To keep the weight of the new bridge approximately the same as that of the old bridge, the engineers decided to use a steel orthotropic deck, a steel plate with longitudinal troughs, transverse floor beams and longitudinal stiffening trusses.
"An orthotropic deck is typically very light, so the use of an orthotropic deck helps immensely in terms of the weight," Matson said. "The new trusses couldn't be what you would normally make them out of, which is built-up plates or I-sections. To get the capacity out of them, we had to go with tubular sections."
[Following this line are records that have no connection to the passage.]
-- ==== Sys2Proof/Machine/Sync.lean ====
section
/-! DEFINITION. Atomics (R317 to R319), XFENCE (R315, R316), queue locks and waits (R320 to R323), barriers (R324) and
the register hand-offs TAKE, EMPTY and WAITT (R325, R327, R328), with their events at the home piers. -/

namespace Sys2Proof.Machine

/-! ### Atomics (R317, R318) -/

/-- The word of an AMO instruction (R317). -/
def wordAmo (fn : Nat) (scope : BitVec 2) (b a : Reg) (ord : BitVec 2) (w : Bool) (d : Reg) : Nat :=
  fn * 2 ^ 27 + scope.toNat * 2 ^ 25 + b.toNat * 2 ^ 20 + a.toNat * 2 ^ 15 + ord.toNat * 2 ^ 13 + boolNat w * 2 ^ 12
    + d.toNat * 2 ^ 7 + majorBits 21

/-- The storage letter of a path, as a storage set: G, S or V. -/
def pathLetter (p : Word) : Nat := match ptrPath p with | 0 => 1 | 4 => 4 | _ => 2

/-- A sector of a cache level written back and made invalid (R318). -/
def State.retire (s : State) (level unit line sec : Nat) : State :=
  let s := s.pushSector level unit line sec
  s.setSectorAt level unit line sec { s.sectorAt level unit line sec with valid := false, owned := false }

/-- A sector written back and made invalid in each of a core's caches below the point of a scope (R318). -/
def State.retireBelow (s : State) (core scope line sec : Nat) : State :=
  let s := s.retire 0 core line sec
  let s := if scope < 1 then s else s.retire 1 (core / 16) line sec
  if scope < 2 then s else s.retire 2 (s.visitSlice core (256 * line)) line sec

/-- An atomic of the thread sent to its point on GEN (R318), and the banks its request reaches noted (R309). -/
def genAtomic (s : State) (e : Word) (sh : Nat) (fn n scope ord : Nat) (ptr : Word) (v cmp : Nat) : State → Dest → State :=
  fun s' d =>
  let k := s.curCore
  let pa := leafPa e sh (ptrAddr ptr)
  let acc : PAccess := { pa := pa, n := n, region := leafRegion e, sync := leafSync e, ca := leafCA e }
  let home := s.homeDie pa
  let direct := leafSync e || leafCA e == 2
  let net := if leafSync e then Net.syn else if direct then .req else if scope = 0 then .local else .req
  let die := if direct || 2 ≤ scope then home else k / 256
  let t := s'.thrOf s.cur
  let t := if direct then t.noteDirect s' k pa
           else if scope = 0 then t.noteMiss s' k pa (s'.sectorAt 1 (k / 16) (pa / 256) (pa / 128 % 2)).valid
           else t.noteHome s' k pa (decide (2 ≤ scope) || s'.visitorMiss k pa)
  (s'.setThrOf s.cur t).send
    { net := net, owner := some s.cur, ctx := s.curCtx, cls := if leafSync e then 0 else 1, src := k,
      dst := if net = .local then k else pierPort s k die pa, body := .atomic fn d ptr n v cmp (some acc) scope ord }

/-- An atomic of the thread on its own scratchpad: performed at issue, its reply lands at n + 8 (R318); outside the
allocation it reads zeros and writes nothing (R155). -/
def splAtomic (s : State) (fn n : Nat) (ptr : Word) (v cmp : Nat) : State → Dest → State := fun s' d =>
  let k := s.curCore
  let c := s.crewOf k s.cur.slotNum
  match c.phys (ptrOff ptr) with
  | some _ =>
    let old := s'.spadRead k c (ptrOff ptr) n
    sendLoad .local k ptr n true none false (some (extend true n old)) 8
      (s'.spadWrite k c (ptrOff ptr) n (atomicResult fn n old v cmp)) d
  | none =>
    sendLoad .local k ptr n true none false (some 0) 8 (s'.setThr (s'.thr.noteOor ptr)) d

/-- An atomic issued after its release: it completes with a result that lands later, or waits for the result where its
acquire or a possible refusal asks for it (R159, R317). -/
def amoGo (s : State) (waits : Bool) (k : State → Dest → State) : Res :=
  if waits then .sent s k else .later s k

/-- The release half of an ordered atomic, then the atomic (R317). -/
def amoOrdered (s : State) (ord scope : Nat) (ptr : Word) (k : State → Res) : Res :=
  if 2 ≤ ord && s.thr.stage < 2 then
    (s.relTurn s.regmask scope (1 ||| pathLetter ptr)).thenDo 1 (fun s => k (s.setStage 2))
  else k s

/-- An AMO instruction once its operands are read (R317): stages 1 its release, 2 its issue, 8 the wait for its
result. -/
def amoBody (fn : Nat) (scope ord : Nat) (w : Bool) (s : State) (xs : List Word) : Res :=
  let n := if w then 8 else 4
  let v := (arg xs 1).toNat % 2 ^ (8 * n)
  let cmp := (arg xs 2).toNat % 2 ^ (8 * n)
  match s.formPtr (arg xs 0) 0 n true with
  | .error (c, x) => .trap c x
  | .ok ptr =>
    if s.thr.stage = 8 then
      if s.owes s.cur Body.isLoad || s.thr.vecAccessesOut then .wait s false
      else .done (if ord % 2 = 1 then s.acquire s.curCore s.regmask scope (1 ||| pathLetter ptr) else s) []
    else
      let waits := ord % 2 = 1 || ptrPath ptr == 3
      match ptrPath ptr with
      | 0 => withLeaf s (ptrAddr ptr) 2 (fun e sh => amoOrdered s ord scope ptr (fun s =>
               amoGo s waits (genAtomic s e sh fn n scope ord ptr v cmp)))
      | 2 => amoOrdered s ord scope ptr (fun s =>
               match (s.crewOf s.curCore s.cur.slotNum).phys (ptrOff ptr) with
               | some o =>
                 match s.tested s.cur 1 s.curCore o n with
                 | none => eatPoison ptr
                 | some s => amoGo s waits (splAtomic s fn n ptr v cmp)
               | none => amoGo s waits (splAtomic s fn n ptr v cmp))
      | 3 => amoOrdered s ord scope ptr (fun s =>
               withRank s (ptrRank ptr) (fun w s => match w with
               | .nowhere => .trap .scratchpadRefusal ptr
               | .moving => .park
               | .away => .park
               | .here c _ => amoGo s waits (fun s dst =>
                   s.send { net := if c = s.curCore then Net.local else .req, owner := some s.cur, ctx := s.thr.ctx,
                            cls := 1, src := s.curCore, dst := c, body := .spr 1 ptr n v fn cmp dst })))
      | 4 => if !(s.vaultGrant s.thr.ctx ptr n false && s.vaultGrant s.thr.ctx ptr n true) then .trap .vaultFault ptr
             else amoOrdered s ord scope ptr (fun s =>
               let port := vaultPort s.curCore (vaultOf ptr)
               amoGo (s.setThr (s.thr.noteVault s.curCore (vaultOf ptr))) waits (fun s dst =>
                 s.send { net := port.1, owner := some s.cur, ctx := s.thr.ctx, cls := 1, src := s.curCore,
                          dst := port.2, body := .atomic fn dst ptr n v cmp none scope ord }))
      | _ => .trap .pointerFault ptr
Also to conserve weight, the engineers decided to move the trusses from sitting on top of the deck to underneath. By moving the trusses, they could make the deck serve triple duty--as the deck itself, as the top chord of the trusses and as the top flange of the floor beams.
The weight of the new bridge sections was almost the same as the weight of the old sections. The new sections were actually a little lighter because they lacked the permanent pavement wearing course, which could only be placed after the entire bridge was reconstructed.
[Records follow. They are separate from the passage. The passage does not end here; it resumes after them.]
/-- The windows that a mask names of an instance's crews which go on under a shape: the last unit of each (R361, R363). -/
def State.namedWindows (s : State) (l : Launch) (n : Inst) (r : LaunchRec) (mask : Nat) : List Nat :=
  let on := n.cores.zipIdx.filter (fun c => decide (c.2 / l.lrec.cores < r.clusters ∧ c.2 % l.lrec.cores < r.cores))
  on.flatMap (fun c =>
    let k := c.1.1
    let ord := n.num * l.lrec.cores * l.lrec.clusters + c.2
    let mine := (s.core k).crews.filter (fun x => x.2.lid.toNat == l.lid && x.2.ord == ord)
    (List.range 8).filterMap (fun i =>
      let w := Tab.get 0 (s.core k).win i
      if mask / 2 ^ i % 2 = 1 && mine.any (fun x => x.1 == bits w 39 36) then some (bits w 30 16) else none))

/-- Whether a successor's shape does not fit its predecessor: status 1 of R361. -/
def State.succMismatch (s : State) (l : Launch) (n : Inst) (b : List Byte) : Bool :=
  let r := succRec l.lrec b
  let o := l.lrec
  decide (o.threads < r.threads ∨ o.cores < r.cores ∨ o.clusters < r.clusters ∨ o.lanes < r.lanes ∨ o.accs < r.accs
    ∨ o.sprows < r.sprows ∨ 2 ^ r.accs ≤ descCmask b) || (descVmask b != 0 && r.lanes == 0)
    || (s.namedWindows l n r (descWmask b)).any (fun last => decide (r.sprows ≤ last / 512))

/-- The status SUCC decides, in the order of R361. -/
def State.succStatus (s : State) (l : Launch) (n : Inst) (b : List Byte) : Nat :=
  if !s.thr.lead then 3
  else if l.lrec.sflags % 2 = 0 ∨ l.lrec.count ≠ 1 then 4
  else if n.succLid.isSome then 2
  else if s.succMalformed s.curCtx b then 5
  else if s.succMismatch l n b then 1
  else 0

/-- A successor accepted: it takes an LID and a table entry and is held (R361). -/
def State.acceptSucc (s : State) (p : Nat) (l : Launch) (n : Inst) (b : List Byte) : Nat × State :=
  let x := s.part p
  let lid := lidOf (x.lastLid + 1)
  let m : Launch := { lid := lid, ctx := l.ctx, vi := l.vi, lrec := succRec l.lrec b, prio := l.prio, phase := .held,
                      entry := wordOf (recField b 0 8), rkbase := l.rkbase, rken := l.rken, rkpin := l.rkpin,
                      sdesc := b, pred := some l.lid }
  let s := s.setPart p { x with lastLid := x.lastLid + 1, graph := x.graph ++ [m] }
  (lid, s.setLaunch p (l.setInst { n with succLid := some lid }))

/-- The answer of a SUCC on its way to its register (R361). -/
def sendSucc (v : Word) (s : State) (d : Dest) : State :=
  s.send { net := .local, owner := some s.cur, ctx := s.curCtx, src := s.curCore, dst := s.curCore, body := .succ d v }

/-- SUCC (R361). It waits for room in the task graph. -/
def execSucc (a d : Reg) : State → Out :=
  issue { word := wordThr 7 0 a.toNat d.toNat, srcs := [a], dsts := [d], sub := 1, leaves := true } (fun s xs =>
    let p := arg xs 0
    match s.checkPtr false p with
    | some c => .trap c p
    | none =>
      if (ptrPath p ≠ 0 ∧ ptrPath p ≠ 2) ∨ ptrOff p % 32 ≠ 0 then .trap .pointerFault p
      else
        match s.threadRead s.curCore s.cur.slotNum p 32 with
        | .error f => parkFault f 0
        | .ok b =>
          let s := s.noteSpan s.curCore s.cur.slotNum p 32
          match s.instAt s.curCore s.thr with
          | none => .later s (sendSucc 3)
          | some (q, l, n) =>
            match s.succStatus l n b with
            | 0 =>
              match s.graphRoom q with
              | none => .hold
              | some s =>
                let (lid, s) := s.acceptSucc q l n b
                .later s (sendSucc (wordOf (lid * 2 ^ 32)))
            | st => .later s (sendSucc (wordOf st)))

/-- SUCC_RESULT_LANDING: the answer of a SUCC lands (R361). -/
def execSuccResultLanding (id : Nat) (s : State) : Out :=
  match s.arrived? id with
  | some p =>
    match p.body with
    | .succ d v => .next ((s.dropPacket id).land (p.owner.getD (.slot p.dst 0)) d v)
    | _ => .next s
  | none => .next s

/-! ### The succession sequence (R362 to R364) -/

/-- The successor's thread ordinal that continues a predecessor's, if one does: with XFER the last thread keeps slot 15. -/
def nextOrd (o r : LaunchRec) (j : Nat) : Option Nat :=
  if o.xfer then
    if j = o.threads - 1 then some (r.threads - 1) else if j + 1 < r.threads then some j else none
  else if j < r.threads then some j else none

/-- The TIDX in the successor of a predecessor's member, if it continues (R363). -/
def nextTidx (o r : LaunchRec) (tidx : Nat) : Option Nat :=
  let (_, u, k) := o.place tidx
  if u < r.clusters ∧ k < r.cores then
    (nextOrd o r (tidx % o.threads)).map (fun j => (u * r.cores + k) * r.threads + j)
  else none

/-- The members of an instance that are still in their slots: core, slot and TIDX. -/
def Inst.here (n : Inst) : List (Nat × Nat × Nat) := n.started.filter (fun x => !n.reaped.contains x.2.2)

/-- Whether each member has nothing outstanding that its release of step 1 waits for (R312, R363). -/
def State.membersQuiet (s : State) (n : Inst) : Bool :=
  n.here.all (fun x =>
    let a := Actor.slot x.1 x.2.1
    !s.packets.any (fun p => p.owner == some a) && !s.owesMessage a && !(s.thrOf a).vecAccessesOut)

/-- The releases of step 1 (R363): the dirty words of regions 1 to 63 of every member's core pushed to RSCOPE's point, from the visitor
lines of its partition's slices on its die too at package scope and beyond (R310). -/
def State.releaseMembers (s : State) (n : Inst) (scope : Nat) : State :=
  let push := fun (level unit : Nat) (s : State) =>
    (dirtyNamed (s.linesAt level unit) allRegions).foldl (fun s x => s.pushSector level unit x.1 x.2.1) s
  n.here.foldl (fun s x =>
    let k := x.1
    let s := push 0 k s
    let s := if scope < 1 then s else push 1 (k / 16) s
    if scope < 2 then s else ((s.piers.map (·.1)).filter (s.ownSlice k)).foldl (fun s u => push 2 u s) s) s

/-- Whether a tile of a member is inherited (R363). -/
def inheritsTile (o r : LaunchRec) (b : List Byte) (tidx c : Nat) : Bool :=
  (nextTidx o r tidx).isSome && descCmask b / 2 ^ c % 2 == 1

/-- Unstarted tasks on tiles that are not inherited discarded (R363, step 2). -/
def State.dropTasks (s : State) (n : Inst) (o r : LaunchRec) (b : List Byte) : State :=
  n.here.foldl (fun s x =>
    let q := s.quad (x.1 / 4)
    s.setQuad (x.1 / 4) { q with tasks := q.tasks.filter (fun t =>
      !(t.core == x.1 && t.slot == x.2.1 && t.engine.isNone && !inheritsTile o r b x.2.2 t.target)) }) s

/-- What step 2 waits for: tasks, VLDA reads of inherited registers, and copies of the crews (R363). -/
def State.stepTwo (s : State) (n : Inst) (b : List Byte) : Bool :=
  n.here.all (fun x =>
    let t := s.thrOf (.slot x.1 x.2.1)
    (s.tasksOf x.1 x.2.1).isEmpty && !s.copiesOut x.1 x.2.1 t.uid
      && t.vec.unlanded.all (fun u => descVmask b / 2 ^ u.v % 2 == 0))

/-- A list of registers whose bits a mask has. -/
def inMask (m : Nat) (i : Nat) : Bool := m / 2 ^ i % 2 == 1

/-- What a continuing thread keeps (R363, step 3): g and v registers, tiles and queues named in the descriptor's masks. -/
def Thread.inherit (t : Thread) (b : List Byte) (r : LaunchRec) : Thread :=
  let gm := BitVec.ofNat 32 (descGmask b)
  { t with g := t.g.filter (fun x => inMask (descGmask b) x.1), empty := t.empty &&& gm, pending := 0,
           vec := { v := t.vec.v.filter (fun x => inMask (descVmask b) x.1), w := t.vec.w.filter (fun x => inMask (descVmask b) x.1),
                    bad := t.vec.bad.filter (fun x => inMask (descVmask b) x.1) },
           acc := t.acc.filter (fun x => inMask (descCmask b) x.1), accQuota := r.accs, async := [] }

/-- Whether a byte of a crew's rows is covered by one of its inherited windows. -/
def windowCovers (ws : List (Nat × Nat)) (off : Nat) : Bool := ws.any (fun w => decide (16 * w.1 ≤ off ∧ off < 16 * w.2 + 16))

/-- A continuing crew's rows, windows and queues scrubbed (R363, step 3). -/
def State.inheritCrew (s : State) (k idx : Nat) (b : List Byte) (r : LaunchRec) : State :=
  let c := s.core k
  match Tab.find? c.crews idx with
  | none => s
  | some x =>
    let ws := (List.range 8).filterMap (fun i =>
      let w := Tab.get 0 c.win i
      if inMask (descWmask b) i && bits w 39 36 == idx then some (bits w 14 0, bits w 30 16) else none)
    let lo := 8192 * x.base
    let hi := lo + 8192 * x.rows
    let keep := fun (a : Nat) => decide (a < lo ∨ hi ≤ a) || (decide (a < lo + 8192 * r.sprows) && windowCovers ws (a - lo))
    let s := s.setCore k { c with
      spad := c.spad.filter (fun y => keep y.1)
      win := c.win.filter (fun w => bits w.2 39 36 != idx || inMask (descWmask b) w.1)
      queues := if descQkeep b then c.queues else c.queues.filter (fun q => !x.qmask.getLsbD q.1)
      crews := Tab.set c.crews idx { x with rows := r.sprows, qmask := if descQkeep b then x.qmask else 0 } }
    { s with poison := s.poison.filter (fun p => !(p.1 == 1 && p.2.1 == k) || (List.range 8).any (fun j => keep (8 * p.2.2 + j))) }

/-- Step 3 of R363: everything not inherited is scrubbed, and what lies beyond the successor's shape is reaped. -/
def State.scrubStep (s : State) (l : Launch) (n : Inst) (m : Launch) : State :=
  let o := l.lrec
  let r := m.lrec
  let b := m.sdesc
  let s := n.here.foldl (fun s x =>
    match nextTidx o r x.2.2 with
    | some _ =>
      let t := s.thrOf (.slot x.1 x.2.1)
      s.setThrOf (.slot x.1 x.2.1) (t.inherit b r)
    | none => s.freeSlot x.1 x.2.1) s
  n.cores.zipIdx.foldl (fun s c =>
    let u := c.2 / o.cores
    let j := c.2 % o.cores
    let k := c.1.1
    let ord := n.num * o.cores * o.clusters + c.2
    if u < r.clusters ∧ j < r.cores then
      match crewNamed (s.core k).crews l.lid ord with
      | some x => s.inheritCrew k x.1 b r
      | none => s
    else s) s

/-- Whether every thread the successor needs continues in its slot: a member in its slot for each of its threads (R363). -/
def continues (n : Inst) (o r : LaunchRec) : Bool :=
  (List.range r.perInst).all (fun x => n.here.any (fun y => nextTidx o r y.2.2 == some x))

/-- The successor of an instance discarded: it completes with status DISCARDED, and the predecessor names none (R362, R364). -/
def State.discardSucc (s : State) (p : Nat) (l : Launch) (n : Inst) (sl : Nat) : State :=
  let s := s.setLaunch p ({ l with succid := 0 }.setInst { n with succLid := none, seqStage := 0 })
  match s.launch? p sl with
  | some m => s.setLaunch p { m with phase := .ended, status := 2 }
  | none => s

/-- SUCCESSION_SEQUENCE: the next step of an instance whose last member has arrived and that has a successor (R362 to R364):
the releases, the waits, and the scrub, or the record of a tainted predecessor. A killed member, or one no longer in a slot
that the successor needs, ends the succession. -/
def execSuccessionSequence (part lid : Nat) (s : State) : Out :=
  match s.launch? part lid with
  | none => .next s
  | some l =>
    match l.insts.find? (fun n => n.succLid.isSome && n.allGone l.lrec) with
    | none => .next s
    | some n =>
      match n.succLid.bind (s.launch? part) with
      | none => .next s
      | some m =>
        let o := l.lrec
        let r := m.lrec
        let b := m.sdesc
        let at_ := fun (s : State) (st : Nat) => match s.launch? part lid with
          | some l => (match l.insts.find? (fun y => y.num == n.num) with
            | some y => s.setLaunch part (l.setInst { y with seqStage := st })
            | none => s)
          | none => s
        if !n.killed.isEmpty || !continues n o r then .next (s.discardSucc part l n m.lid)
        else
          match n.seqStage with
          | 0 => if s.membersQuiet n then .next (at_ (s.releaseMembers n (descScope b)) 1) else .next s
          | 1 =>
            let s := s.dropTasks n o r b
            if !s.stepTwo n b then .next s
            else if l.verdict = 2 then
              .next (at_ (s.setLaunch part { l with phase := .ended, succid := m.lid }) 6)
            else .next (at_ s 3)
          | 3 => .next (at_ (s.scrubStep l n m) 4)
          | _ => .next s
"If you're replacing something on a suspension bridge with something that's heavier, the shape of the bridge will change," explained Matson. "If I replace one side span with something that is heavier, that will pull up the main span and lower the side span I just replaced. As you progress into the main span what'll happen is half of the bridge wants to go down, half of it wants to come up, and you can't pull the two of them together without inducing a lot of stresses in the truss."
To make the old bridge line up with the new bridge during construction so traffic could run on it, the engineers came up with several ideas.
One was to attach adjustable extensions to the suspenders.
The extensions were necessary. The suspenders attached to the top of the old stiffening trusses. But the new stiffening trusses were underneath the deck, so extensions had to be attached to the suspenders to reach to the new deck. Later, the suspenders and adjustable extenders were replaced with new suspenders.
Putting the trusses under the deck was one reason it was possible to widen the traffic lanes and sidewalks, put the sidewalks outside the suspenders and give the bridge a more comfortable feel.
Claustrophobia-free zone
The driving lanes on Lions' Gate are now 3.6 m each instead of 2.9 m.
The reconstructed bridge is 35% wider and more open than the original.
The sidewalks are now 2 m wide instead of 1.3 m and separated from the traffic by a barrier and the suspenders. Pedestrians have better views from the bridge. They do not have the cars whizzing past right next to them. And they do not feel boxed in by the trusses.
Another advantage of placing the trusses underneath and making them integral with the deck is that the bridge is now much more stable in a wind.
The original trusses and deck were separate elements, and they lacked torsional stiffness. On the new bridge, the trusses and deck--with a layer of bracing between the bottom chords--form a closed box, a stiffer structure.
The original bridge had a critical wind speed of 35 m/s. The new bridge's critical speed is 70 m/s.
The reconstruction is almost complete. In July, all the work was done except for the epoxy asphalt wearing surface.
To prevent future corrosion, Lions' Gate now has a modern water runoff system, with channels that lead to drain pipes that drop the water below the level of the bottom of the bridge.
"We took a lot of care to funnel off the water and to get rid of it and not have it splash on the structural steel," said Matson.